/---
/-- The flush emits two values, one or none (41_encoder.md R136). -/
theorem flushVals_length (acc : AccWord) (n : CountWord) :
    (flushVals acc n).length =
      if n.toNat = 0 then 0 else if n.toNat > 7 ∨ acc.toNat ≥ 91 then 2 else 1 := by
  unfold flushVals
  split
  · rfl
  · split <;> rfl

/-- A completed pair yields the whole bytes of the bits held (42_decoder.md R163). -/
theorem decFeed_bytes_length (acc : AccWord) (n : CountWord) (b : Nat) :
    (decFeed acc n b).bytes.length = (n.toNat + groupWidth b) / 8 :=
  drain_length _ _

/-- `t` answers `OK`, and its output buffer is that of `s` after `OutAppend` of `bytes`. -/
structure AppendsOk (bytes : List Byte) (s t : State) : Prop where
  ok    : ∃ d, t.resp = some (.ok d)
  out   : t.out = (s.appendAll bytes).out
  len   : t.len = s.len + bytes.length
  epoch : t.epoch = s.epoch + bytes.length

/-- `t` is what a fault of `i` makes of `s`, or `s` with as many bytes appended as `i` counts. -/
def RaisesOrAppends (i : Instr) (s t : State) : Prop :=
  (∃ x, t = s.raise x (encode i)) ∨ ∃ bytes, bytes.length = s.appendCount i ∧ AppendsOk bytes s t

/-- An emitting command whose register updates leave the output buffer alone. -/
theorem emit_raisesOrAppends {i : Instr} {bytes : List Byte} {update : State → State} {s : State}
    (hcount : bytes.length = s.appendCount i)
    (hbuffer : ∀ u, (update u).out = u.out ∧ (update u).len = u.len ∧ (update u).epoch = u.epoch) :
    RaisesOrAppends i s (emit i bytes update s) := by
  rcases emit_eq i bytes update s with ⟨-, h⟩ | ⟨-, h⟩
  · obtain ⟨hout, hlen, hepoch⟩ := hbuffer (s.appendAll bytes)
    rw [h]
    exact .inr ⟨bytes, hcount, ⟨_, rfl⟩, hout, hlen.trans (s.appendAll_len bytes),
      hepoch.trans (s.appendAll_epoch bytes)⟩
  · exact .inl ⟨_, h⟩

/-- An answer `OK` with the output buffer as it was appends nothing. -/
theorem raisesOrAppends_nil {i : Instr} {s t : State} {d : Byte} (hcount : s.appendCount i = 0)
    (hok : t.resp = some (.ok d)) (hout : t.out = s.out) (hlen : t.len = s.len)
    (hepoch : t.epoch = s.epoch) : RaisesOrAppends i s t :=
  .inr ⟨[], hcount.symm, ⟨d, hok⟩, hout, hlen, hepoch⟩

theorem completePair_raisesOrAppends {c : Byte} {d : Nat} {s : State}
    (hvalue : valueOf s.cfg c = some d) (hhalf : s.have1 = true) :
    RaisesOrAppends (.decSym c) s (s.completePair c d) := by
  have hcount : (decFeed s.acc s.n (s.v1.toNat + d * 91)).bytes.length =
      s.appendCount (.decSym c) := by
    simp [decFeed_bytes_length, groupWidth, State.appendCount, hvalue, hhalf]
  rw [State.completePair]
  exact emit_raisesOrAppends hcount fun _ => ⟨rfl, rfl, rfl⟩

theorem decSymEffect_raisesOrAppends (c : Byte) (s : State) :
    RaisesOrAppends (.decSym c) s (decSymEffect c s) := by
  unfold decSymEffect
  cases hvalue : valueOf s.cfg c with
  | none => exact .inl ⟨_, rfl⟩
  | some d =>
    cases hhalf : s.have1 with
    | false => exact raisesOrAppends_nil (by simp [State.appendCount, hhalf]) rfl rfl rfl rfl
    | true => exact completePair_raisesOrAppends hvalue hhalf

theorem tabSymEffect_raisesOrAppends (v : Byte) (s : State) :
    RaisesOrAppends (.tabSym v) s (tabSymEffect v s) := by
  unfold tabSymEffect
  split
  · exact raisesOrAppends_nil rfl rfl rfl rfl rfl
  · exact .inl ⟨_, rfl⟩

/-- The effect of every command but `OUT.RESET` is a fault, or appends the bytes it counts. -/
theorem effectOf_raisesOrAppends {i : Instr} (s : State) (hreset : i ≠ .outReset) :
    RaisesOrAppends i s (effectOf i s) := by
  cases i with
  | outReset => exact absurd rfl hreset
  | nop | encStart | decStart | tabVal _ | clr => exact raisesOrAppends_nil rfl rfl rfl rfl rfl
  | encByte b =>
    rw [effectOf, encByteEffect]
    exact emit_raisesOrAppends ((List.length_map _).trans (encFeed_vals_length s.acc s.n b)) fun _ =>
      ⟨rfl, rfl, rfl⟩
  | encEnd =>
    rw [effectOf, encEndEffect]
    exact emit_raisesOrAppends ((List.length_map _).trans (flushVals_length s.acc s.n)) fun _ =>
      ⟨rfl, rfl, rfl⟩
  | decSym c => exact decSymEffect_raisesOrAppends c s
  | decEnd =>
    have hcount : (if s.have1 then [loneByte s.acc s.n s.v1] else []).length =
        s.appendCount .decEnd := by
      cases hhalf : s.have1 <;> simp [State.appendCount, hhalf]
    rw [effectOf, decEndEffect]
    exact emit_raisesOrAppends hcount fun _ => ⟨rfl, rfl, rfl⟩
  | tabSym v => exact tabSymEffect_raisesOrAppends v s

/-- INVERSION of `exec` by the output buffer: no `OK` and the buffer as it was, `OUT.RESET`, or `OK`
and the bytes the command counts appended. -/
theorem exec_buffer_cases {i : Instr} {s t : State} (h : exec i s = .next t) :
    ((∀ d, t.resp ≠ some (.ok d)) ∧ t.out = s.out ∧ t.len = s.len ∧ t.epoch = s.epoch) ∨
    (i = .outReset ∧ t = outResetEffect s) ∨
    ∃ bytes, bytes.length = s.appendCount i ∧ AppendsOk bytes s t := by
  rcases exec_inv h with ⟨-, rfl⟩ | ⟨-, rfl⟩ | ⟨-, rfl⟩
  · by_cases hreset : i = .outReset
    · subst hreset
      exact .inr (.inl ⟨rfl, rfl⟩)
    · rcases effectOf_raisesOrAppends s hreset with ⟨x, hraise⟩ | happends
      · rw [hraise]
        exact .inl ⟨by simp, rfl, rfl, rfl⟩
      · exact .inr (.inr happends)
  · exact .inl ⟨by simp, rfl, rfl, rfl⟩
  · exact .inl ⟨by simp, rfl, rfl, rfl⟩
\---
/---
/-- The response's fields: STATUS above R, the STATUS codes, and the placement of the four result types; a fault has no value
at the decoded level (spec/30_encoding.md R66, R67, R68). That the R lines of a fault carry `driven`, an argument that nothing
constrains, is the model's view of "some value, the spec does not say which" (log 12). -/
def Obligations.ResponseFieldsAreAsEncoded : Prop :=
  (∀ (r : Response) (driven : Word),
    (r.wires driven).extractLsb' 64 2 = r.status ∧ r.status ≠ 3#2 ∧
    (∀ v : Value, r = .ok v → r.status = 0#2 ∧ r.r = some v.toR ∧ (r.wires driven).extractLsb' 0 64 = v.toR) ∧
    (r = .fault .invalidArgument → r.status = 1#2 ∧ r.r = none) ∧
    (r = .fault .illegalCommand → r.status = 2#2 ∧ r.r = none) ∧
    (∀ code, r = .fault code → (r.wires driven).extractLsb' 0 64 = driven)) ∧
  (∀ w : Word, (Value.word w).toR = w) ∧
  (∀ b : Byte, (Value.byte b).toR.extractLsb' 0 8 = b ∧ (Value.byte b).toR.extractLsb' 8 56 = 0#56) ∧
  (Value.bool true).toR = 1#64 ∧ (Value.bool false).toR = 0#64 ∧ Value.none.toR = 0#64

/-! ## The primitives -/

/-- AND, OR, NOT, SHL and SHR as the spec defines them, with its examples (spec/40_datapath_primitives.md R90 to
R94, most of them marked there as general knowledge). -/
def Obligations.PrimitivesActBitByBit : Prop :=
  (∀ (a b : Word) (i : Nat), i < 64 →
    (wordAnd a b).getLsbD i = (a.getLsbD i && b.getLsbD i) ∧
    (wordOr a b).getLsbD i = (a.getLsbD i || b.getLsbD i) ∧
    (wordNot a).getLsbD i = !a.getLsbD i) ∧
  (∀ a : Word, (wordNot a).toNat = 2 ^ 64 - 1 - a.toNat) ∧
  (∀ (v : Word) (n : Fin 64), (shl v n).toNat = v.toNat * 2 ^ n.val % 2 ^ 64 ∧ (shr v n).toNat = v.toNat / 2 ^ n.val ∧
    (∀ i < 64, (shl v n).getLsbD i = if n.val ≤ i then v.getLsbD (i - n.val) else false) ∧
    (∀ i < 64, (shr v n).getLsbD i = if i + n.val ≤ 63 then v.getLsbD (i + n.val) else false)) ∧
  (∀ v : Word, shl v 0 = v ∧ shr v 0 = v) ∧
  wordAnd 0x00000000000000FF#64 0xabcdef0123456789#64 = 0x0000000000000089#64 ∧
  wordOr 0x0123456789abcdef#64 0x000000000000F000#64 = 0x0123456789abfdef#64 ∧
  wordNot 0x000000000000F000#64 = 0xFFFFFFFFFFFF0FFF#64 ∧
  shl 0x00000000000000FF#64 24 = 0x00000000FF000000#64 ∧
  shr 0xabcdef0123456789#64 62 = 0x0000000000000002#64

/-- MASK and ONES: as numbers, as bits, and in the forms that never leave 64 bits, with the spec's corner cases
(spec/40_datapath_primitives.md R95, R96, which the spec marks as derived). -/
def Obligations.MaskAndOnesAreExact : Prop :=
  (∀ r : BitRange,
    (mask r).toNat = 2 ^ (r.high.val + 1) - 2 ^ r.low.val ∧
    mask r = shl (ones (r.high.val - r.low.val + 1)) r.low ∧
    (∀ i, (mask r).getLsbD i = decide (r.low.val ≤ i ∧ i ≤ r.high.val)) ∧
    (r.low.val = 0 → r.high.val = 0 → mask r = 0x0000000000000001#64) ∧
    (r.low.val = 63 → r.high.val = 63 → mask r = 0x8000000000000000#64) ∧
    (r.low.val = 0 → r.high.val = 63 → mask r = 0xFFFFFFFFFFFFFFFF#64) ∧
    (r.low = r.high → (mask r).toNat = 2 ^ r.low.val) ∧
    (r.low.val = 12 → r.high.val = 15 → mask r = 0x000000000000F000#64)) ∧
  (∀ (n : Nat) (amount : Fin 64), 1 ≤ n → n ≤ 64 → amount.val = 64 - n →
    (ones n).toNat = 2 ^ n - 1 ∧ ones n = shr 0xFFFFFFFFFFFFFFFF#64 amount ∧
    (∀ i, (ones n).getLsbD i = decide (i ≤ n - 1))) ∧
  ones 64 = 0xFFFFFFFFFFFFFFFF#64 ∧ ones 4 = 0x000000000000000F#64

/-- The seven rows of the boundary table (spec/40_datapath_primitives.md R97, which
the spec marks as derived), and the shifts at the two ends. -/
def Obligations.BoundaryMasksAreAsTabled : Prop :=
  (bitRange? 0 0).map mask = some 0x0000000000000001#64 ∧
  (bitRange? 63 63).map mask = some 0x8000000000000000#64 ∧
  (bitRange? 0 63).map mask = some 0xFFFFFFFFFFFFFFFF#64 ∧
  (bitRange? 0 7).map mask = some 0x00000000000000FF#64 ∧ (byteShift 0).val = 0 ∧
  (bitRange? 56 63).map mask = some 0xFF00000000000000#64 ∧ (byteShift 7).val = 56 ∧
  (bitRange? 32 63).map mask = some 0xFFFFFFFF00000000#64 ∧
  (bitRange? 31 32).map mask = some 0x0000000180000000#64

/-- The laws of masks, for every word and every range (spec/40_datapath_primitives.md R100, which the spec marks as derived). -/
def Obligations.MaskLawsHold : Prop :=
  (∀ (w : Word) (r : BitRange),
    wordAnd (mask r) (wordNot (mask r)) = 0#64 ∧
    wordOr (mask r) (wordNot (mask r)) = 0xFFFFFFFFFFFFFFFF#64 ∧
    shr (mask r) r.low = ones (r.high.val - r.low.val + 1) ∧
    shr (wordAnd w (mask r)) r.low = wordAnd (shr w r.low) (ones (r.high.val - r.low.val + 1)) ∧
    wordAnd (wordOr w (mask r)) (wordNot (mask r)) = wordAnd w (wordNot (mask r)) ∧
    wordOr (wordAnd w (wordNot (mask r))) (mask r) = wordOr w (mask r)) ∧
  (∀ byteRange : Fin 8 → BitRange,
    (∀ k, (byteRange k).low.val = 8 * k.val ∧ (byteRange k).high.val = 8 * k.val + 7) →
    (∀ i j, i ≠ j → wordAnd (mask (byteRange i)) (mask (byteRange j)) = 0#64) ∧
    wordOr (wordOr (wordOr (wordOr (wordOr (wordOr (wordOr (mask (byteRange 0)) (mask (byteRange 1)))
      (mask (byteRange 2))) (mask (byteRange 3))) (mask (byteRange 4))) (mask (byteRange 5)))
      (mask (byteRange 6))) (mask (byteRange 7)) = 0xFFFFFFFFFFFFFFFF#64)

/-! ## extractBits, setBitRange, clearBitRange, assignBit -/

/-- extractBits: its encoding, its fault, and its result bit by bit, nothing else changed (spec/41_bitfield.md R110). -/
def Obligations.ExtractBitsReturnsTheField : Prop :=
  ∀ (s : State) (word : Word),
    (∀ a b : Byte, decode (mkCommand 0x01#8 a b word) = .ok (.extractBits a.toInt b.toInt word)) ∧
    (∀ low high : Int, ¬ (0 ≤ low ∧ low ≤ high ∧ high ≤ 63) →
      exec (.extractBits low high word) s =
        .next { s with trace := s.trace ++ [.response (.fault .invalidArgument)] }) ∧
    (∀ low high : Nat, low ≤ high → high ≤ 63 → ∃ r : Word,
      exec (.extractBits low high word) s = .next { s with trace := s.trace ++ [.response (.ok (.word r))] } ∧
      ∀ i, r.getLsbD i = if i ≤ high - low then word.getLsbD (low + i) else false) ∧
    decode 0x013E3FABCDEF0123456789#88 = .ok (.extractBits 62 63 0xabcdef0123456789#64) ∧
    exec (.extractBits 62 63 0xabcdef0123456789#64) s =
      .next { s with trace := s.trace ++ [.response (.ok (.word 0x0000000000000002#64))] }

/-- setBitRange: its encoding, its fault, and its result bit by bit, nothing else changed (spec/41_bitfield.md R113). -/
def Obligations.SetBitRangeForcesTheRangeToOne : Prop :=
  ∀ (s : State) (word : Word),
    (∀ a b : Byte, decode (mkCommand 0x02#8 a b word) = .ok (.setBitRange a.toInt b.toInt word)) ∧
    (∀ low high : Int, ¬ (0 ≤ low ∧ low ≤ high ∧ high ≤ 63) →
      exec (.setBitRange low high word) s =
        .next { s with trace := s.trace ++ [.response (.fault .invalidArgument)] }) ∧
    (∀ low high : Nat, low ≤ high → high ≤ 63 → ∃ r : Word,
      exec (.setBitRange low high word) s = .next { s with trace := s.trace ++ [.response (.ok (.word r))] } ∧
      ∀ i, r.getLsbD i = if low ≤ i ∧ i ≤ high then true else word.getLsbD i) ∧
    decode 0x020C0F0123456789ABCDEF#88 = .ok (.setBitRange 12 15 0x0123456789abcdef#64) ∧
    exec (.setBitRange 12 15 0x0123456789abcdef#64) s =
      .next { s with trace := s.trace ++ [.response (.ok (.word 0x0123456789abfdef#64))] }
\---
Would you count the lines in the data that include the word "wordOr" and reply with only the number?

6